Miller also claims that the superior court erred when it determined that the merits of her claim were moot. But the superior court did not make any decision on the merits of her claim. It simply affirmed that the Division had not made a legal error when it declined to refer her appeal to OAH for a hearing.
B. The Superior Court Did Not Err By Awarding Attorney's Fees.
Miller argues that the superior court erred when it awarded attorney's fees to the Division in the amount of $4,359. Alaska Appellate Rule 508(e)(4) states that when a superior court hears administrative appeals authorized by Rule 601, "the court shall award the prevailing party 20% of its actual attorney's fees that were necessarily incurred" unless "the court determines that an award of fees would be so onerous to the non-prevailing party that it would deter similarly situated litigants from the voluntary use of the courts if not reduced." "Application of Appellate Rule 508(e) is and should remain a matter committed to the sound discretion of our trial courts, when sitting as intermediate appellate tribunals." The superior court abuses its discretion by awarding fees that are manifestly unreasonable.

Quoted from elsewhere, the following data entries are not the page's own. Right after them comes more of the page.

theorem execPush_runs {s t : State} (h : execPush s = .next t) (hb : t.busy = true) : ¬ codeMax < s.regs.codelenOp := by
  unfold execPush at h
  split at h
  · cases h; simp [State.busy] at hb
  · assumption

theorem execPushLeaf_eq {s : State} {k : Nat} {nd : Node} (hcodes : s.codes = true) (hleaf : s.leaves[s.regs.argOp]? = some k)
    (hnode : s.nodes[k]? = some nd) : execPushLeaf s = append nd.code nd.clen s := by
  simp [execPushLeaf, hcodes, hleaf, hnode]

theorem execPushLeaf_runs {s t : State} (h : execPushLeaf s = .next t) (hb : t.busy = true) :
    s.codes = true ∧ ∃ k nd, s.leaves[s.regs.argOp]? = some k ∧ s.nodes[k]? = some nd := by
  unfold execPushLeaf at h
  split at h
  · cases h; simp [State.busy] at hb
  rename_i hcodes
  split at h
  · cases h; simp [State.busy] at hb
  rename_i k hleaf
  split at h
  · cases h
  · rename_i nd hnode
    exact ⟨by simpa using hcodes, k, nd, hleaf, hnode⟩

/-! ### The source (R67) -/

/-- Settles O52: the deserializer by `desRun_more`, the decoder by `decodeLoop_app`. -/
theorem sourcePaceIrrelevant : Obligations.SourcePaceIrrelevant := by
  intro i s t more ended hend h hb hi
  let e : Env := ⟨more, some ended⟩
  show resume (e.app t) = exec i (e.app s)
  rcases hi with rfl | rfl
  · have hphase := execDeserialize_runs h hb
    have hrun := (execDeserialize_eq hphase).symm.trans h
    exact (desRun_more [] .marker s t more ended hend hrun hb).trans (execDeserialize_eq (s := e.app s) hphase).symm
  · obtain ⟨htree, r, hroot⟩ := execDecode_runs h hb
    have hrun := (execDecode_eq htree hroot).symm.trans h
    have harrived := decodeLoop_app e _ _ r { s with eos := false } t (Nat.lt_succ_self _) (Nat.lt_succ_self _) hrun hb
    exact harrived.trans (execDecode_eq (s := e.app s) htree hroot).symm

/-! ### The sink (R68) -/

/-- Going on from `t`, with any room in the sink from then on, is the run of `s` with that much more room from the start (R68). -/
def SinkPace (run : State → Result) (s t : State) : Prop :=
  ∃ sent, t.out.bytes = s.out.bytes ++ sent ∧ ∀ room, resume (roomed room t) = run (roomed (room.map (sent.length + ·)) s)

/-- A command that waited before any byte went out need only, with any room, start anew. -/
theorem SinkPace.of_nothing_sent {run : State → Result} {s t : State} (hout : t.out = s.out)
    (h : ∀ room, resume (roomed room t) = run (roomed room s)) : SinkPace run s t :=
  ⟨[], by simp [hout], fun room => by simp [h]⟩

/-- A command is its loop once its checks, which do not look at the sink, are passed. -/
theorem SinkPace.of_loop {run loop : State → Result} {s s' t : State} (h : SinkPace loop s' t) (hout : s'.out = s.out)
    (heq : ∀ room, run (roomed room s) = loop (roomed room s')) : SinkPace run s t := by
  obtain ⟨sent, hbytes, hloop⟩ := h
  exact ⟨sent, hout ▸ hbytes, fun room => (hloop room).trans (heq _).symm⟩

/-- A deserializer that was fed every byte and expects more waits for a source that has not ended (R67, R141). -/
theorem desRun_of_more {fs fs' : List Frame} {w w' : Want} {s u : State} (hf : feed s.inp.avail fs w s = (.more fs' w' u, []))
    (hend : s.inp.ended = false) :
    desRun fs w s = .next { u with prog := .deser fs' w', inp := ⟨s.inp.taken ++ s.inp.avail, [], false⟩ } := by
  simp [desRun_eq, hf, settle, hend]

Rule 601(b) provides that the final decision of an administrative agency may be appealed to the superior court.
Rosen v. State Bd. of Pub. Accountability, 689 P.2d478,482 (Alaska 1984).

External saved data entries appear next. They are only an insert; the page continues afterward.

-- ==== Sys2Proof/Machine/Memory.lean ====
section
/-! DEFINITION. Reading and writing one memory, and its canonical form. -/

namespace Sys2Proof

/-- What an index that is not listed reads as (DESIGN CHOICE, log 3; unsafe for claims about State.reset alone:
10_state.md R49 leaves every memory's launch contents open). -/
def Memory.unlisted (w : Nat) : BitVec w := 0#w

/-- The content at index `a`. -/
def Memory.read {w : Nat} : Memory w → Nat → BitVec w
  | [], _ => Memory.unlisted w
  | (k, v) :: rest, a => if a = k then v else Memory.read rest a

/-- The list with index `a` no longer listed. -/
def Memory.erase {w : Nat} : Memory w → Nat → Memory w
  | [], _ => []
  | (k, v) :: rest, a => if a = k then rest else (k, v) :: Memory.erase rest a

/-- The list with `v` listed at index `a`, in its place in the rising order. -/
def Memory.insert {w : Nat} : Memory w → Nat → BitVec w → Memory w
  | [], a, v => [(a, v)]
  | (k, u) :: rest, a, v =>
    if a < k then (a, v) :: (k, u) :: rest
    else if a = k then (a, v) :: rest
    else (k, u) :: Memory.insert rest a v

/-- The memory after `v` is written at index `a`: writing what an unlisted index reads as removes the entry. -/
def Memory.write {w : Nat} (m : Memory w) (a : Nat) (v : BitVec w) : Memory w :=
  if v = Memory.unlisted w then m.erase a else m.insert a v

/-- The indexes rise strictly from `low` on, and no entry equals what an unlisted index reads as. -/
def Memory.wfFrom {w : Nat} (low : Nat) : Memory w → Bool
  | [] => true
  | (k, v) :: rest => decide (low ≤ k) && decide (v ≠ Memory.unlisted w) && Memory.wfFrom (k + 1) rest

/-- The canonical form. -/
def Memory.wf {w : Nat} (m : Memory w) : Bool := m.wfFrom 0

/-- Every listed index is below `size`. -/
def Memory.below {w : Nat} (m : Memory w) (size : Nat) : Bool := m.all fun c => decide (c.1 < size)

/-- The canonical form of a memory of `size` entries. -/
def Memory.wfIn {w : Nat} (m : Memory w) (size : Nat) : Bool := m.wf && m.below size

end Sys2Proof
end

Nautilus Marine Enters., Inc. v. Exxon Mobil Corp., 332 P.3d 554, 557 (Alaska 2014) ("An award constitutes an abuse of discretion only when it is manifestly unreasonable." (quoting Thorstenson v. ARCO Alaska, Inc., 780 P.2d371, 376 (Alaska 1989))).
Miller argues that the superior court's award was unreasonable because it could deter retirees living on fixed incomes from bringing Rule 601 appeals. The superior court specifically considered Miller's retirement status in its order. It reasoned that her initial appeals of Aetna's denial of coverage could have an effect on other retirees, but concluded that Miller's interest in appealing to the superior court to gain an OAH hearing and secure her future claims was "personal and unique to her." The superior court also found that the award of attorney's fees would not have an inappropriate deterrent effect. The superior court did not abuse its discretion by awarding 10% of the Division's requested attorney's fees.
Miller also argues that Aetna's use of "medically necessary" as criteria for insurance coverage violated her constitutional or contractual rights and that she is a constitutional claimant under AS 09.60.010(c)(2). But, as the superior court determined, her constitutional claims were not properly raised in her administrative appeal because "[a]dministrative agencies do not have jurisdiction to decide issues of constitutional law." Alaska Pub. Int. Rsch. Grp. v. State, 167 P.3d 27, 36 (Alaska 2007). Moreover, the superior court concluded that Miller's appeal was "in large part financially motivated."
V. CONCLUSION
The superior court's decision is AFFIRMED.
[*]Entered under Alaska Appellate Rule 214.